I'm confused. You were friends with your MIL for 10years then you dated her husband but married her son?:scratchhead:


----------



## Runs like Dog (Feb 25, 2011)

Lots of people pretend ignorance in their passive aggressive self absorbed way in order to feign outrage when you call them on it.


----------



## uhaul4mybaggage (Jul 20, 2010)

I wonder if you ask your husband some pointed questions about his mom: Is she incontinent? Are she and her husband still "doin it?" Does she have any sex toys? 

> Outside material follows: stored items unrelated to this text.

-- setSlot

@[simp] theorem setSlot_pending (r : Rack) (n : Nat) (v : Slot) : (s.setSlot r n v).pending = s.pending := by cases r <;> rfl
@[simp] theorem setSlot_run (r : Rack) (n : Nat) (v : Slot) : (s.setSlot r n v).run = s.run := by cases r <;> rfl
@[simp] theorem setSlot_startKind (r : Rack) (n : Nat) (v : Slot) : (s.setSlot r n v).startKind = s.startKind := by cases r <;> rfl
@[simp] theorem setSlot_marker (r : Rack) (n : Nat) (v : Slot) : (s.setSlot r n v).marker = s.marker := by cases r <;> rfl
@[simp] theorem setSlot_languages (r : Rack) (n : Nat) (v : Slot) : (s.setSlot r n v).languages = s.languages := by cases r <;> rfl
@[simp] theorem setSlot_channels (r : Rack) (n : Nat) (v : Slot) : (s.setSlot r n v).channels = s.channels := by cases r <;> rfl
@[simp] theorem setSlot_booths (r : Rack) (n : Nat) (v : Slot) : (s.setSlot r n v).booths = s.booths := by cases r <;> rfl
@[simp] theorem setSlot_receivers (r : Rack) (n : Nat) (v : Slot) : (s.setSlot r n v).receivers = s.receivers := by cases r <;> rfl
@[simp] theorem setSlot_accounts (r : Rack) (n : Nat) (v : Slot) : (s.setSlot r n v).accounts = s.accounts := by cases r <;> rfl
@[simp] theorem setSlot_tariffs (r : Rack) (n : Nat) (v : Slot) : (s.setSlot r n v).tariffs = s.tariffs := by cases r <;> rfl
@[simp] theorem setSlot_filters (r : Rack) (n : Nat) (v : Slot) : (s.setSlot r n v).filters = s.filters := by cases r <;> rfl
@[simp] theorem setSlot_bufferA (r : Rack) (n : Nat) (v : Slot) : (s.setSlot r n v).bufferA = s.bufferA := by cases r <;> rfl
@[simp] theorem setSlot_bufferB (r : Rack) (n : Nat) (v : Slot) : (s.setSlot r n v).bufferB = s.bufferB := by cases r <;> rfl
@[simp] theorem setSlot_reports (r : Rack) (n : Nat) (v : Slot) : (s.setSlot r n v).reports = s.reports := by cases r <;> rfl
@[simp] theorem setSlot_minute (r : Rack) (n : Nat) (v : Slot) : (s.setSlot r n v).minute = s.minute := by cases r <;> rfl
@[simp] theorem setSlot_day (r : Rack) (n : Nat) (v : Slot) : (s.setSlot r n v).day = s.day := by cases r <;> rfl
@[simp] theorem setSlot_suspect (r : Rack) (n : Nat) (v : Slot) : (s.setSlot r n v).suspect = s.suspect := by cases r <;> rfl
@[simp] theorem setSlot_second (r : Rack) (n : Nat) (v : Slot) : (s.setSlot r n v).second = s.second := by cases r <;> rfl
@[simp] theorem setSlot_opsPort (r : Rack) (n : Nat) (v : Slot) : (s.setSlot r n v).opsPort = s.opsPort := by cases r <;> rfl
@[simp] theorem setSlot_deskAPort (r : Rack) (n : Nat) (v : Slot) : (s.setSlot r n v).deskAPort = s.deskAPort := by cases r <;> rfl
@[simp] theorem setSlot_deskBPort (r : Rack) (n : Nat) (v : Slot) : (s.setSlot r n v).deskBPort = s.deskBPort := by cases r <;> rfl
@[simp] theorem setSlot_feed (r : Rack) (n : Nat) (v : Slot) : (s.setSlot r n v).feed = s.feed := by cases r <;> rfl
@[simp] theorem setSlot_line (r : Rack) (n : Nat) (v : Slot) : (s.setSlot r n v).line = s.line := by cases r <;> rfl
@[simp] theorem setSlot_profile (r : Rack) (n : Nat) (v : Slot) : (s.setSlot r n v).profile = s.profile := by cases r <;> rfl
@[simp] theorem setSlot_clamped (r : Rack) (n : Nat) (v : Slot) : (s.setSlot r n v).clamped = s.clamped := by cases r <;> rfl
@[simp] theorem setSlot_store (r : Rack) (n : Nat) (v : Slot) : (s.setSlot r n v).store = s.store := by cases r <;> rfl
@[simp] theorem setSlot_storeFailure (r : Rack) (n : Nat) (v : Slot) : (s.setSlot r n v).storeFailure = s.storeFailure := by cases r <;> rfl
@[simp] theorem setSlot_freeCount (r : Rack) (n : Nat) (v : Slot) : (s.setSlot r n v).freeCount = s.freeCount := by cases r <;> rfl
@[simp] theorem setSlot_language (r : Rack) (n : Nat) (v : Slot) (j : Nat) : (s.setSlot r n v).language j = s.language j := by cases r <;> rfl
@[simp] theorem setSlot_channel (r : Rack) (n : Nat) (v : Slot) (j : Nat) : (s.setSlot r n v).channel j = s.channel j := by cases r <;> rfl
@[simp] theorem setSlot_booth (r : Rack) (n : Nat) (v : Slot) (j : Nat) : (s.setSlot r n v).booth j = s.booth j := by cases r <;> rfl
@[simp] theorem setSlot_receiver (r : Rack) (n : Nat) (v : Slot) (j : Nat) : (s.setSlot r n v).receiver j = s.receiver j := by cases r <;> rfl
@[simp] theorem setSlot_account (r : Rack) (n : Nat) (v : Slot) (j : Nat) : (s.setSlot r n v).account j = s.account j := by cases r <;> rfl
@[simp] theorem setSlot_tariff (r : Rack) (n : Nat) (v : Slot) (j : Nat) : (s.setSlot r n v).tariff j = s.tariff j := by cases r <;> rfl
@[simp] theorem setSlot_filter (r : Rack) (n : Nat) (v : Slot) (j : Nat) : (s.setSlot r n v).filter j = s.filter j := by cases r <;> rfl
@[simp] theorem setSlot_report (r : Rack) (n : Nat) (v : Slot) (j : Nat) : (s.setSlot r n v).report j = s.report j := by cases r <;> rfl
@[simp] theorem setSlot_buffer (r : Rack) (n : Nat) (v : Slot) (x : Rack) : (s.setSlot r n v).buffer x = s.buffer x := by cases r <;> rfl
@[simp] theorem setSlot_port (r : Rack) (n : Nat) (v : Slot) (x : Port) : (s.setSlot r n v).port x = s.port x := by cases r <;> rfl
@[simp] theorem setSlot_now (r : Rack) (n : Nat) (v : Slot) : (s.setSlot r n v).now = s.now := by cases r <;> rfl
@[simp] theorem setSlot_bySerial (r : Rack) (n : Nat) (v : Slot) (x : Nat) : (s.setSlot r n v).bySerial x = s.bySerial x := by cases r <;> rfl
@[simp] theorem setSlot_openAccount (r : Rack) (n : Nat) (v : Slot) (x : AccountRef) : (s.setSlot r n v).openAccount x = s.openAccount x := by cases r <;> rfl
@[simp] theorem setSlot_rackFitted (r : Rack) (n : Nat) (v : Slot) (x : Rack) : (s.setSlot r n v).rackFitted x = s.rackFitted x := by cases r <;> rfl
@[simp] theorem setSlot_boothFitted (r : Rack) (n : Nat) (v : Slot) (x : Nat) : (s.setSlot r n v).boothFitted x = s.boothFitted x := by cases r <;> rfl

...if anyone would get a hint...??? Just a thought.


----------



## Laurae1967 (May 10, 2011)

fcc said:


> Never thought of it that way. I am glad that he doesn't tell everyone everything, and that its just his parents. But still they would be the last ones I'd want him to be sharing anything with. I did skip a little detail about my MIL here. She is extremely inquisitive of our life, and thinks she can ask my husband anything she wants. Like randomly if I have my period, which I'm not sure if it has some double meaning. Too complex for me. She knows my hubby is innocent and will give her a straight answer to 'anything' she asks. Hence you can understand my unwillingness to tell them much about us.
> 
> So my problem is not my in laws but more my H who I feel should know which of her questions to answer and which not to.
> _Posted via Mobile Device_


Sounds like your MIL has poor boundaries with her son. Controlling mothers can be a real challenge to a marriage, especially with their DIL! Your H needs to be the one to enforce boundaries with his mother. Tell him what you think is and is not acceptable for her to know and ask him to honor it.


----------



## deejov (Sep 24, 2011)

square1 said:


> I'm confused. You were friends with your MIL for 10years then you dated her husband but married her son?:scratchhead:


Naw, my mother in law was my friend for 1o years. She is much older than me. We used to work together. She "hooked me up" with her son . I married my friend's son. 

So no I did not have to "meet the parents" and get approval. 
But we did kinda stop being friends, it was awkward.


----------